In response to the growing public concern about digital well-being, many tools have been developed for individuals to monitor smartphone use and improve digital well-being. A relatively understudied but promising self-nudge intervention is turning off smartphone screen colors (i.e., grayscaling; black and white display). Previous research has shown that having a smartphone in grayscale results in significantly less screen time (e.g., Holte & Ferraro, 2020). Although these findings are promising, it is yet unclear whether a fulltime grayscale intervention does also affect day-to-day indicators of mental and digital well-being, such as stress, sleep quality, and productivity.

The potential effectiveness of grayscaling might be explained by the design friction it brings to the smartphone, while all basic functionality is preserved (Zimmerman & Sobolev, 2020). Smartphones and apps are designed to be easy to use with little friction, which contributes to the product appeal but also habitual use (Anderson and Wood, 2020). By creating a design friction (i.e., decreasing the aesthetic appeal of sensory stimuli), habitual, mindless smartphone use can be disrupted, thereby creating more mindful and intentional interactions (Cox et al., 2016). A grayscaled smartphone is less enjoyable and gratifying (Holte & Ferraro, 2020), since grayscales are less stimulating and pleasurable than bright and saturated colors (e.g., Wolfe & Horowitz, 2004). The grayscale mode thus serves as a sensory stimulus reduction that nudges the user to self-regulate (Almourad et al., 2021). Thus, a grayscale intervention may enhance (digital) well-being by reducing excessive and habitual smartphone use and by increasing users’ sense of self-control.
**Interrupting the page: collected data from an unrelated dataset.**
/-- A period's sample enters a meter; a meter told to starts a new window. -/
def Hw.meterSample (s : Hw) (k : Nat) : Hw :=
  let m := s.mix.meters.getD k Meter.reset
  let m : Meter := if m.restart then
      { m with tap := s.meterTap k, win := s.meterWin k, n := 0, peak := 0, sum := 0, restart := false } else m
  let v := s.tapValue m.tap
  let m := { m with n := m.n + 1, peak := max m.peak (max v.1.natAbs v.2.natAbs),
                    sum := m.sum + v.1.natAbs * v.1.natAbs + v.2.natAbs * v.2.natAbs }
  { s with mix := { s.mix with meters := s.mix.meters.set k m } }

/-- METER_WINDOW_END (15 R528 to R530), once the window's samples are there: PEAK, RMS, HOLD and the overload. `cyc` tells
of a software write to MIX_MTRk_HOLD in the same cycle, which stands (02 R48). -/
def Hw.meterEnd (s : Hw) (k : Nat) (written : Bool) : Hw :=
  let m := s.mix.meters.getD k Meter.reset
  if m.n < 2 ^ m.win || m.restart then s
  else
    let peak := min 0xFFFF (m.peak / 128)
    let rms := min 0xFFFF (isqrt (m.sum / (2 * m.n)) / 128)
    let oldP := s.rd F.MIX_MTR_LVL_PEAK k
    let oldR := s.rd F.MIX_MTR_LVL_RMS k
    let s := (s.wr F.MIX_MTR_LVL_PEAK peak k).wr F.MIX_MTR_LVL_RMS rms k
    let raised := decide (s.rd F.MIX_MTR_HOLD_HOLD k < peak)
    let s := if raised then (if written then s.collide bMIX (some k) false false else s.wr F.MIX_MTR_HOLD_HOLD peak k) else s
    let m' : Meter := { m with n := 0, peak := 0, sum := 0, quiet := if raised then 0 else m.quiet + 1 }
    let s := { s with mix := { s.mix with meters := s.mix.meters.set k m' } }
    let thr := s.rd F.MIX_MTR_HOLD_OTHR k
    let s := if thr ≠ 0 && thr ≤ peak then (s.inc F.MIX_MTR_OVER_COUNT 1 k).raiseBit bMIX k else s
    s.varScalars [(0x20 + k, oldP, peak), (0x40 + k, oldR, rms)]

/-- METER_HOLD_FALLBACK (15 R529): HOLDN windows have ended without raising HOLD, and it takes PEAK. -/
def Hw.meterFallback (s : Hw) (k : Nat) : Hw :=
  let m := s.mix.meters.getD k Meter.reset
  let n := s.meterCfg k 23 16
  if n ≠ 0 && n ≤ m.quiet then
    let s := s.wr F.MIX_MTR_HOLD_HOLD (s.rd F.MIX_MTR_LVL_PEAK k) k
    { s with mix := { s.mix with meters := s.mix.meters.set k { m with quiet := 0 } } }
  else s

/-! ## The boundary (15 R505, R506, R526) -/

/-- The period boundary of MIX: its transfer, the words of the last period leave in this period's frames and PWM interval,
the graph of this period, and a sample for every meter. -/
def Hw.mixBoundary (s : Hw) : Hw :=
  if !s.on 34 then s
  else
    let s := s.transfer bMIX
    let c := s.mix.word.getD 10 0
    let duty := if s.rdB F.MIX_STAT_FALLBACK then ([128, 128, 128, 128], s.mix.chErr) else chimeDuty c 4 s.mix.chErr
    let s := { s with mix := { s.mix with duty := duty.1, chErr := duty.2 } }
    let s := s.mixCompute
    foldUp Hw.meterSample 0 24 s

/-! ## Meanings -/

/-- METER_WINDOW_END. `holdWritten`: software writes MIX_MTRk_HOLD in the same cycle. -/
def execMeterWindowEnd (meter : Fin 24) (holdWritten : Bool) (s : State) : Host.Outcome State Fault Refusal :=
  s.onHw fun h => if h.on 34 then h.meterEnd meter holdWritten else h

/-- METER_HOLD_FALLBACK. -/
def execMeterHoldFallback (meter : Fin 24) (s : State) : Host.Outcome State Fault Refusal :=
  s.onHw fun h => if h.on 34 then h.meterFallback meter else h

/-- A write of MIX_MTRk_CFG; a change of TAP or WIN discards the partial window, and a new one starts at the next
boundary. The TAP fields of meters 22 and 23 ignore it. -/
def Hw.meterWrite (h : Hw) (k : Nat) (value : Word) : Hw :=
  if !h.on 34 then h
  else
    let a := 0x040B0400 + 16 * k
    let tap := h.meterTap k
    let win := h.meterCfg k 11 8
    let h := h.setReg a (setBits (setBits (setBits (h.reg a) 23 16 (getBits value 23 16)) 11 8 (getBits value 11 8)) 5 0
      (if k < 22 then getBits value 5 0 else tap))
    if h.meterTap k = tap && h.meterCfg k 11 8 = win then h
    else { h with mix := { h.mix with meters := modAt h.mix.meters k (fun m => { m with restart := true }) } }

/-- METER_CFG_WRITE. -/
def execMeterCfgWrite (meter : Fin 24) (value : Word) (s : State) : Host.Outcome State Fault Refusal :=
  s.onHw fun h => h.meterWrite meter value

/-- AS0_INPUT_FRAME (15 R515; 18 R635, R636): the words of input slots 0..3 as the slot width delivers them; a 16-bit slot
gives word bits 23..8. -/
def execAs0InputFrame (words : List Int) (s : State) : Host.Outcome State Fault Refusal :=
  s.onHw fun h =>
    if h.on 38 && h.rdB F.AUS_AS0CFG_EN && !h.rdB F.MIX_STAT_FALLBACK then
      let cut := fun (w : Int) => if h.rd F.AUS_AS0CFG_SW = 0 then sarI (sx 24 (ux 24 w)) 8 * 256 else sx 24 (ux 24 w)
      { h with mix := { h.mix with as0 := (List.range 4).map (fun i => if h.fnActive 28 then cut (words.getD i 0) else 0) } }
    else h

/-- AS1_READBACK_MISMATCH (14 R503; 18 R637): the words read back from the AS1 data pin in one frame. A frame that differs
from the words sent is counted; the fourth in a row is an AVAS-path fault while AVEN is 1. -/
def execAs1ReadbackMismatch (left right : Int) (s : State) : Host.Outcome State Fault Refusal :=
  s.onHw fun h =>
    let cut := fun (w : Int) => if h.rd F.AUS_AS1CFG_SW = 0 then sarI w 8 else w
    if !h.on 38 || !h.rdB F.VOC_PAUDIT_AVEN then h
    else if cut left = cut (h.mix.word.getD 8 0) && cut right = cut (h.mix.word.getD 9 0) then
      { h with mix := { h.mix with bad := 0 } }
    else
      let n := h.mix.bad + 1
      let h := ((h.inc F.AUS_STAT_RBMIS).raiseBit bAUS 0)
      let h := { h with mix := { h.mix with bad := n } }
      if n % 4 = 0 then h.avasFault 0xFF else h

/-- PLL_AUD_UNLOCK (15 R526; 03 R81): the audio tick is taken from PLL_SYS. -/
def execPllAudUnlock (s : State) : Host.Outcome State Fault Refusal :=
  s.onHw fun h =>
    let h := (h.wr F.SYS_CLKSTAT_AUD_LOCK 0).raiseBit bSYS 5
    if h.on 34 then (h.wr F.MIX_STAT_FALLBACK 1).raiseBit bMIX 26 else h

/-- PLL_AUD_LOCK (15 R526; 03 R77): the tick returns to PLL_AUD. -/
def execPllAudLock (s : State) : Host.Outcome State Fault Refusal :=
  s.onHw fun h =>
    let h := if h.pwr.audWanted then h.wr F.SYS_CLKSTAT_AUD_LOCK 1 else h
    if h.pwr.audWanted && h.on 34 && h.rdB F.MIX_STAT_FALLBACK then (h.wr F.MIX_STAT_FALLBACK 0).raiseBit bMIX 27 else h

end Sys2Proof.Machine
end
This study assessed whether grayscaling could improve digital well-being, productivity, sleep quality, and stress levels. In addition, this study aimed not only to replicate previous findings regarding reductions in objective screen time, but also to test the logical assumption that screen time would be more strongly reduced for apps focused on visual content than apps with a less visual focus (e.g., textual). In sum, the main aim of the current study was to assess the efficacy of a grayscale intervention by addressing effects on both objective smartphone behavior as well as broader, subjective indicators of (digital) well-being. In doing so, this study is the first to use a smartphone logging app and assess subjective outcomes both daily and weekly.

Method

After completing an intake survey via Qualtrics (T1), participants were asked to install the research app Murmuras on their phone (N = 49). From the next day onwards, Murmuras tracked participants’ smartphone behavior for 13 days and sent out short daily surveys in the evening at 20:00 PM for participants to complete before going to bed, which assessed daily experiences of digital well-being, stress, sleep quality, and productivity.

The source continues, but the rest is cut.